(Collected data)
-- ==== Sys2Proof/Laws/PerInstr.lean ====
section
/-! SUPPORT. Statements made per instruction, one lemma per constructor of `Instr`. -/

namespace Sys2Proof.Laws.EncodeInMap

/-- The opcode of an instruction lies outside the unmatched set of spec 30_encoding.md R90. -/
def Statement (i : Instr) : Prop := opcodeUnmatched (encode i) = false

/-- A word of a family without sub-dispatch is matched (R89). -/
theorem of_family {w : Word} (h : w.toNat / 4096 ≠ 0x0 ∧ w.toNat / 4096 ≠ 0x8 ∧ w.toNat / 4096 ≠ 0xE ∧ w.toNat / 4096 ≠ 0xF) :
    opcodeUnmatched w = false := by
  simp [opcodeUnmatched, h]

theorem formatA {f : BitVec 4} (a : Addr) (h : f ≠ 0x0 ∧ f ≠ 0x8 ∧ f ≠ 0xE ∧ f ≠ 0xF) : opcodeUnmatched (f ++ a : Word) = false := by
  have := a.isLt
  simp only [ne_eq, ← BitVec.toNat_inj] at h
  apply of_family
  rw [toNat_formatA]
  simp at h
  omega

theorem formatXK {f : BitVec 4} (x : RegIx) (kk : Byte) (h : f ≠ 0x0 ∧ f ≠ 0x8 ∧ f ≠ 0xE ∧ f ≠ 0xF) :
    opcodeUnmatched (f ++ x ++ kk : Word) = false := by
  have := x.isLt
  have := kk.isLt
  simp only [ne_eq, ← BitVec.toNat_inj] at h
  apply of_family
  rw [toNat_formatXK]
  simp at h
  omega

theorem formatXYN {f : BitVec 4} (x y : RegIx) (n : Nibble) (h : f ≠ 0x0 ∧ f ≠ 0x8 ∧ f ≠ 0xE ∧ f ≠ 0xF) :
    opcodeUnmatched (f ++ x ++ y ++ n : Word) = false := by
  have := x.isLt
  have := y.isLt
  have := n.isLt
  simp only [ne_eq, ← BitVec.toNat_inj] at h
  apply of_family
  rw [toNat_formatXYN]
  simp at h
  omega

/-- A word of family 0x8 with a selector of R86 is matched. -/
theorem of_family8 {w : Word} (h : w.toNat / 4096 = 8) (hn : w.toNat % 16 ≤ 7 ∨ w.toNat % 16 = 0xE) :
    opcodeUnmatched w = false := by
  simp [opcodeUnmatched, h]; omega

/-- A word of family 0xE with a selector of R87 is matched. -/
theorem of_familyE {w : Word} (h : w.toNat / 4096 = 14) (hk : w.toNat % 256 = 0x9E ∨ w.toNat % 256 = 0xA1) :
    opcodeUnmatched w = false := by
  simp [opcodeUnmatched, h]; omega

/-- The selectors of family 0xF (R88). -/
def selectorsF : List Nat := [0x07, 0x0A, 0x15, 0x18, 0x1E, 0x29, 0x33, 0x55, 0x65]

/-- A word of family 0xF with a selector of R88 is matched. -/
theorem of_familyF {w : Word} (h : w.toNat / 4096 = 15) (hk : w.toNat % 256 ∈ selectorsF) : opcodeUnmatched w = false := by
  simp [selectorsF] at hk
  simp [opcodeUnmatched, h]; omega

theorem format8 (x y : RegIx) {n : Nibble} (h : n.toNat ≤ 7 ∨ n.toNat = 0xE) :
    opcodeUnmatched (0x8#4 ++ x ++ y ++ n : Word) = false := by
  have := x.isLt
  have := y.isLt
  have := n.isLt
  have e := toNat_formatXYN 0x8#4 x y n
  rw [show (0x8#4).toNat = 8 from rfl] at e
  exact of_family8 (by omega) (by omega)

theorem formatE (x : RegIx) {kk : Byte} (h : kk.toNat = 0x9E ∨ kk.toNat = 0xA1) :
    opcodeUnmatched (0xE#4 ++ x ++ kk : Word) = false := by
  have := x.isLt
  have := kk.isLt
  have e := toNat_formatXK 0xE#4 x kk
  rw [show (0xE#4).toNat = 14 from rfl] at e
  exact of_familyE (by omega) (by omega)

theorem formatF (x : RegIx) {kk : Byte} (h : kk.toNat ∈ selectorsF) : opcodeUnmatched (0xF#4 ++ x ++ kk : Word) = false := by
  have := x.isLt
  have := kk.isLt
  have e := toNat_formatXK 0xF#4 x kk
  rw [show (0xF#4).toNat = 15 from rfl] at e
  have hk : (0xF#4 ++ x ++ kk : Word).toNat % 256 = kk.toNat := by omega
  exact of_familyF (by omega) (by rw [hk]; exact h)

theorem halt : Statement .halt := rfl
theorem cls : Statement .cls := rfl
theorem ret : Statement .ret := rfl
theorem nop00C1 : Statement .nop00C1 := rfl
theorem nop00C2 : Statement .nop00C2 := rfl
theorem nop00C3 : Statement .nop00C3 := rfl
theorem nop00C4 : Statement .nop00C4 := rfl
theorem nop00C5 : Statement .nop00C5 := rfl
theorem nop00C6 : Statement .nop00C6 := rfl
theorem nop00C7 : Statement .nop00C7 := rfl
theorem nop00C8 : Statement .nop00C8 := rfl
theorem nop00C9 : Statement .nop00C9 := rfl
theorem nop00CA : Statement .nop00CA := rfl
theorem nop00CB : Statement .nop00CB := rfl
theorem nop00CC : Statement .nop00CC := rfl
theorem nop00CD : Statement .nop00CD := rfl
theorem nop00CF : Statement .nop00CF := rfl
theorem nop00F1 : Statement .nop00F1 := rfl
theorem nop00F2 : Statement .nop00F2 := rfl
theorem nop00F3 : Statement .nop00F3 := rfl
theorem nop00F4 : Statement .nop00F4 := rfl
theorem nop00F5 : Statement .nop00F5 := rfl
theorem nop00F6 : Statement .nop00F6 := rfl
theorem nop00F7 : Statement .nop00F7 := rfl
theorem nop00F8 : Statement .nop00F8 := rfl
theorem nop00F9 : Statement .nop00F9 := rfl
theorem nop00FA : Statement .nop00FA := rfl
theorem nop00FB : Statement .nop00FB := rfl
theorem nop00FC : Statement .nop00FC := rfl
theorem nop00FD : Statement .nop00FD := rfl
theorem nop00FF : Statement .nop00FF := rfl
theorem jp (a : Addr) : Statement (.jp a) := formatA a (by decide)
theorem call (a : Addr) : Statement (.call a) := formatA a (by decide)
theorem ldI (a : Addr) : Statement (.ldI a) := formatA a (by decide)
theorem jpV0 (a : Addr) : Statement (.jpV0 a) := formatA a (by decide)
theorem seImm (x : RegIx) (kk : Byte) : Statement (.seImm x kk) := formatXK x kk (by decide)
theorem sneImm (x : RegIx) (kk : Byte) : Statement (.sneImm x kk) := formatXK x kk (by decide)
theorem ldImm (x : RegIx) (kk : Byte) : Statement (.ldImm x kk) := formatXK x kk (by decide)
theorem addImm (x : RegIx) (kk : Byte) : Statement (.addImm x kk) := formatXK x kk (by decide)
theorem rnd (x : RegIx) (kk : Byte) : Statement (.rnd x kk) := formatXK x kk (by decide)
theorem seReg (x y : RegIx) (n : Nibble) : Statement (.seReg x y n) := formatXYN x y n (by decide)
theorem sneReg (x y : RegIx) (n : Nibble) : Statement (.sneReg x y n) := formatXYN x y n (by decide)
theorem drw (x y : RegIx) (n : Nibble) : Statement (.drw x y n) := formatXYN x y n (by decide)
theorem ldReg (x y : RegIx) : Statement (.ldReg x y) := format8 x y (by decide)
theorem orReg (x y : RegIx) : Statement (.orReg x y) := format8 x y (by decide)
theorem andReg (x y : RegIx) : Statement (.andReg x y) := format8 x y (by decide)
theorem xorReg (x y : RegIx) : Statement (.xorReg x y) := format8 x y (by decide)
theorem addReg (x y : RegIx) : Statement (.addReg x y) := format8 x y (by decide)
theorem subReg (x y : RegIx) : Statement (.subReg x y) := format8 x y (by decide)
theorem shr (x y : RegIx) : Statement (.shr x y) := format8 x y (by decide)
theorem subnReg (x y : RegIx) : Statement (.subnReg x y) := format8 x y (by decide)
theorem shl (x y : RegIx) : Statement (.shl x y) := format8 x y (by decide)
theorem skp (x : RegIx) : Statement (.skp x) := formatE x (by decide)
theorem sknp (x : RegIx) : Statement (.sknp x) := formatE x (by decide)
theorem ldVxDt (x : RegIx) : Statement (.ldVxDt x) := formatF x (by decide)
theorem ldVxK (x : RegIx) : Statement (.ldVxK x) := formatF x (by decide)
theorem ldDtVx (x : RegIx) : Statement (.ldDtVx x) := formatF x (by decide)
theorem ldStVx (x : RegIx) : Statement (.ldStVx x) := formatF x (by decide)
theorem addI (x : RegIx) : Statement (.addI x) := formatF x (by decide)
theorem ldF (x : RegIx) : Statement (.ldF x) := formatF x (by decide)
theorem ldB (x : RegIx) : Statement (.ldB x) := formatF x (by decide)
theorem ldMemVx (x : RegIx) : Statement (.ldMemVx x) := formatF x (by decide)
theorem ldVxMem (x : RegIx) : Statement (.ldVxMem x) := formatF x (by decide)

end Sys2Proof.Laws.EncodeInMap
end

What is required
The expected result is every line above containing the string "from".

Answer to this task
  rw [show (0x8#4).toNat = 8 from rfl] at e
  rw [show (0xE#4).toNat = 14 from rfl] at e
  rw [show (0xF#4).toNat = 15 from rfl] at e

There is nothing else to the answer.